Я её доконал. Она повесила трубку.
(А теперь я буду спать. И телефон отключу. Ясно?)
4. Сны
Его шаги по каменному полу гулко отзывались в дрожании стен. Его лицо – это единственное, что я мог разглядеть.
(Я не мог понять, почему так темно – ведь ближайший торец этого длинного помещения был полностью стеклянным)
Он накручивал на руку кожаный ремень с огромной блестящей пряжкой. А лицо было спокойно и сурово.
– Снимай штаны, паршивец! – гремел его голос, и мои руки начинали дрожать. Выхода не было. Он надвигался на меня, а позади – эта стеклянная стена и пропасть за ней.
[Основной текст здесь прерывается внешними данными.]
/-! The pattern commands -/

/-- 43_pattern.md R131, R140, R141: with an invalid chip, row or column a pattern command is a no-op that ends OK:
no shadow byte changes and no frame is sent. -/
def Obligations.PatternNoop : Prop :=
  ∀ (s : State) (i : Instr), s.Runs →
    (∃ chip, i = .clear chip ∧ s.chips ≤ chip) ∨
    (∃ chip row col lit, i = .setCell chip row col lit ∧ (s.chips ≤ chip ∨ 7 < row ∨ 7 < col)) ∨
    (∃ chip row v, i = .setRow chip row v ∧ (s.chips ≤ chip ∨ 7 < row)) ∨
    (∃ row v, i = .setRowAll row v ∧ 7 < row) ∨
    (∃ chip col v, i = .setColumn chip col v ∧ (s.chips ≤ chip ∨ 7 < col)) →
    exec i s = .next { s with cnt := 0#8, lastStatus := .ok, rspValid := true }

/-- R139: SET_ROW writes the one shadow byte and sends its row. -/
def Obligations.SetRowResult : Prop :=
  ∀ (s : State) (chip row : Nat) (v : Byte) (rest : List Input), s.Runs → chip < s.chips → row ≤ 7 →
    s.inputs = okReplies 1 ++ rest →
    ∃ t f, encodeFrame s.chips chip (s.cfg.reg.addr (.digit row)) v = some f ∧
      exec (.setRow chip row v) s = .next t ∧ t.Ended .ok 1 ∧ s.Keeps t ∧
      (∀ i, t.shadowByte i = if i = chip * 8 + row then some v else s.shadowByte i) ∧ t.pix = s.pix ∧
      t.taken = none ∧ t.chain = s.chain.latch f ∧ t.inputs = rest

/-- R137, R138: SET_CELL sets or clears the one bit of the shadow byte and sends the row. -/
def Obligations.SetCellResult : Prop :=
  ∀ (s : State) (chip row col : Nat) (lit : Bool) (rest : List Input), s.Runs → chip < s.chips → row ≤ 7 → col ≤ 7 →
    s.inputs = okReplies 1 ++ rest →
    ∃ t f v w, s.shadowByte (chip * 8 + row) = some v ∧
      w = (if lit then v ||| (0x80#8 >>> col) else v &&& ~~~ (0x80#8 >>> col)) ∧
      encodeFrame s.chips chip (s.cfg.reg.addr (.digit row)) w = some f ∧
      exec (.setCell chip row col lit) s = .next t ∧ t.Ended .ok 1 ∧ s.Keeps t ∧
      (∀ i, t.shadowByte i = if i = chip * 8 + row then some w else s.shadowByte i) ∧ t.pix = s.pix ∧
      t.taken = none ∧ t.chain = s.chain.latch f ∧ t.inputs = rest

/-- R138: only bit `7 - col` can change, and it becomes `lit`. -/
def Obligations.CellUpdateBits : Prop :=
  ∀ (v : Byte) (col : Nat) (lit : Bool), col ≤ 7 → ∀ j, j < 8 →
    (cellUpdate v col lit).getLsbD j = if j = 7 - col then lit else v.getLsbD j

/-- 60_exceptions.md R190, 20_memory.md R57: SET_ROW and SET_CELL have written the shadow before their frame is
presented, and a failed transaction does not undo it. -/
def Obligations.RowAndCellPartial : Prop :=
  ∀ (s : State) (i : Instr) (chip row : Nat) (w : Byte), s.Runs → chip < s.chips → row ≤ 7 →
    i = .setRow chip row w ∨
      (∃ col lit v, i = .setCell chip row col lit ∧ col ≤ 7 ∧ s.shadowByte (chip * 8 + row) = some v ∧
        w = (if lit then v ||| (0x80#8 >>> col) else v &&& ~~~ (0x80#8 >>> col))) →
    (s.inputs = [] → ∃ t, exec i s = .next t ∧
      s.Presents t (encodeFrame s.chips chip (s.cfg.reg.addr (.digit row)) w) 0 ∧ s.Keeps t ∧
      (∀ j, t.shadowByte j = if j = chip * 8 + row then some w else s.shadowByte j) ∧ t.pix = s.pix ∧
      t.taken = s.taken ∧ t.chain = s.chain) ∧
    ∀ rest, s.inputs = failReply ++ rest → ∃ t, exec i s = .next t ∧ t.Ended .transportFail 0 ∧ s.Keeps t ∧
      (∀ j, t.shadowByte j = if j = chip * 8 + row then some w else s.shadowByte j) ∧ t.pix = s.pix ∧
      t.taken = none ∧ t.inputs = rest ∧
      ∀ f, encodeFrame s.chips chip (s.cfg.reg.addr (.digit row)) w = some f →
        t.chain = s.chain.fail s.cfg.havocOnFail f

/-- R134, R135: CLEAR gives the chip's 8 shadow bytes 0x00 and no other byte another value; 8 frames. -/
def Obligations.ClearResult : Prop :=
  ∀ (s : State) (chip : Nat) (rest : List Input), s.Runs → chip < s.chips → s.inputs = okReplies 8 ++ rest →
    ∃ t, exec (.clear chip) s = .next t ∧ t.Ended .ok 8 ∧ s.Keeps t ∧
      (∀ i, t.shadowByte i = if chip * 8 ≤ i ∧ i ≤ chip * 8 + 7 then some 0x00#8 else s.shadowByte i) ∧
      t.pix = s.pix ∧ t.taken = none ∧ t.inputs = rest

/-- R134, 60_exceptions.md R190: after `k` successful transactions CLEAR presents the frame of row `k`, with rows 0
to `k` of the shadow 0x00 and the later rows as they were; a failure there leaves it so. -/
def Obligations.ClearPartial : Prop :=
  ∀ (s : State) (chip k : Nat), s.Runs → chip < s.chips → k ≤ 7 →
    (s.inputs = okReplies k → ∃ t, exec (.clear chip) s = .next t ∧
      s.Presents t (encodeFrame s.chips chip (s.cfg.reg.addr (.digit k)) 0x00#8) k ∧ s.Keeps t ∧ t.pix = s.pix ∧
      (∀ i, t.shadowByte i = if chip * 8 ≤ i ∧ i ≤ chip * 8 + k then some 0x00#8 else s.shadowByte i)) ∧
    ∀ rest, s.inputs = okReplies k ++ failReply ++ rest → ∃ t, exec (.clear chip) s = .next t ∧
      t.Ended .transportFail k ∧ s.Keeps t ∧ t.pix = s.pix ∧ t.inputs = rest ∧
      (∀ i, t.shadowByte i = if chip * 8 ≤ i ∧ i ≤ chip * 8 + k then some 0x00#8 else s.shadowByte i)

/-- R136: CLEAR_ALL gives every shadow byte 0x00; `8*N` frames. -/
def Obligations.ClearAllResult : Prop :=
  ∀ (s : State) (rest : List Input), s.Runs → s.inputs = okReplies (8 * s.chips) ++ rest →
    ∃ t, exec .clearAll s = .next t ∧ t.Ended .ok (8 * s.chips) ∧ s.Keeps t ∧
      (∀ i, i < 8 * s.chips → t.shadowByte i = some 0x00#8) ∧ t.pix = s.pix ∧ t.taken = none ∧ t.inputs = rest

/-- R134, R136: CLEAR_ALL's `k`-th frame (from 0) is that of row `k mod 8` of chip `k div 8`; the shadow bytes up to
index `k` are 0x00 and the others as they were, also when that transaction fails. -/
def Obligations.ClearAllPartial : Prop :=
  ∀ (s : State) (k : Nat), s.Runs → k < 8 * s.chips →
    (s.inputs = okReplies k → ∃ t, exec .clearAll s = .next t ∧
      s.Presents t (encodeFrame s.chips (k / 8) (s.cfg.reg.addr (.digit (k % 8))) 0x00#8) k ∧ s.Keeps t ∧
      t.pix = s.pix ∧ (∀ i, t.shadowByte i = if i ≤ k then some 0x00#8 else s.shadowByte i)) ∧
    ∀ rest, s.inputs = okReplies k ++ failReply ++ rest → ∃ t, exec .clearAll s = .next t ∧
      t.Ended .transportFail k ∧ s.Keeps t ∧ t.pix = s.pix ∧ t.inputs = rest ∧
      (∀ i, t.shadowByte i = if i ≤ k then some 0x00#8 else s.shadowByte i)

/-- R140: SET_ROW_ALL writes the byte to that row of every chip and no other byte; `N` frames. -/
def Obligations.SetRowAllResult : Prop :=
  ∀ (s : State) (row : Nat) (v : Byte) (rest : List Input), s.Runs → row ≤ 7 →
    s.inputs = okReplies s.chips ++ rest →
    ∃ t, exec (.setRowAll row v) s = .next t ∧ t.Ended .ok s.chips ∧ s.Keeps t ∧
      (∀ i, t.shadowByte i = if i < 8 * s.chips ∧ i % 8 = row then some v else s.shadowByte i) ∧ t.pix = s.pix ∧
      t.taken = none ∧ t.inputs = rest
И я в страхе ложусь лицом вниз на что-то мягкое – кажется, диван…
В мои обнажённые ягодицы впечатывается угловатая квадратная железная твёрдая колючая причиняющая боль пряжка.
…Я очнулся. Ещё не взошло Солнце, хотя горизонт немного просветлел. Анита дрыхла без задних ног. То есть ноги, конечно, были, но её сон от этого не становился менее крепким.
– Что всё это значит? – прошептал я. – Почему мне без конца снится эта чушь? Меня же никогда в жизни не пороли…
Нахлынули детские воспоминания.
(Володенька, ты почему не хочешь кашку? Давай вот тут посыплем её песочком, поделим на части… Это – за папу, это – за маму. Это за тебя)
КАКАЯ МЕРЗОСТЬ ЭТА МАННАЯ КАША.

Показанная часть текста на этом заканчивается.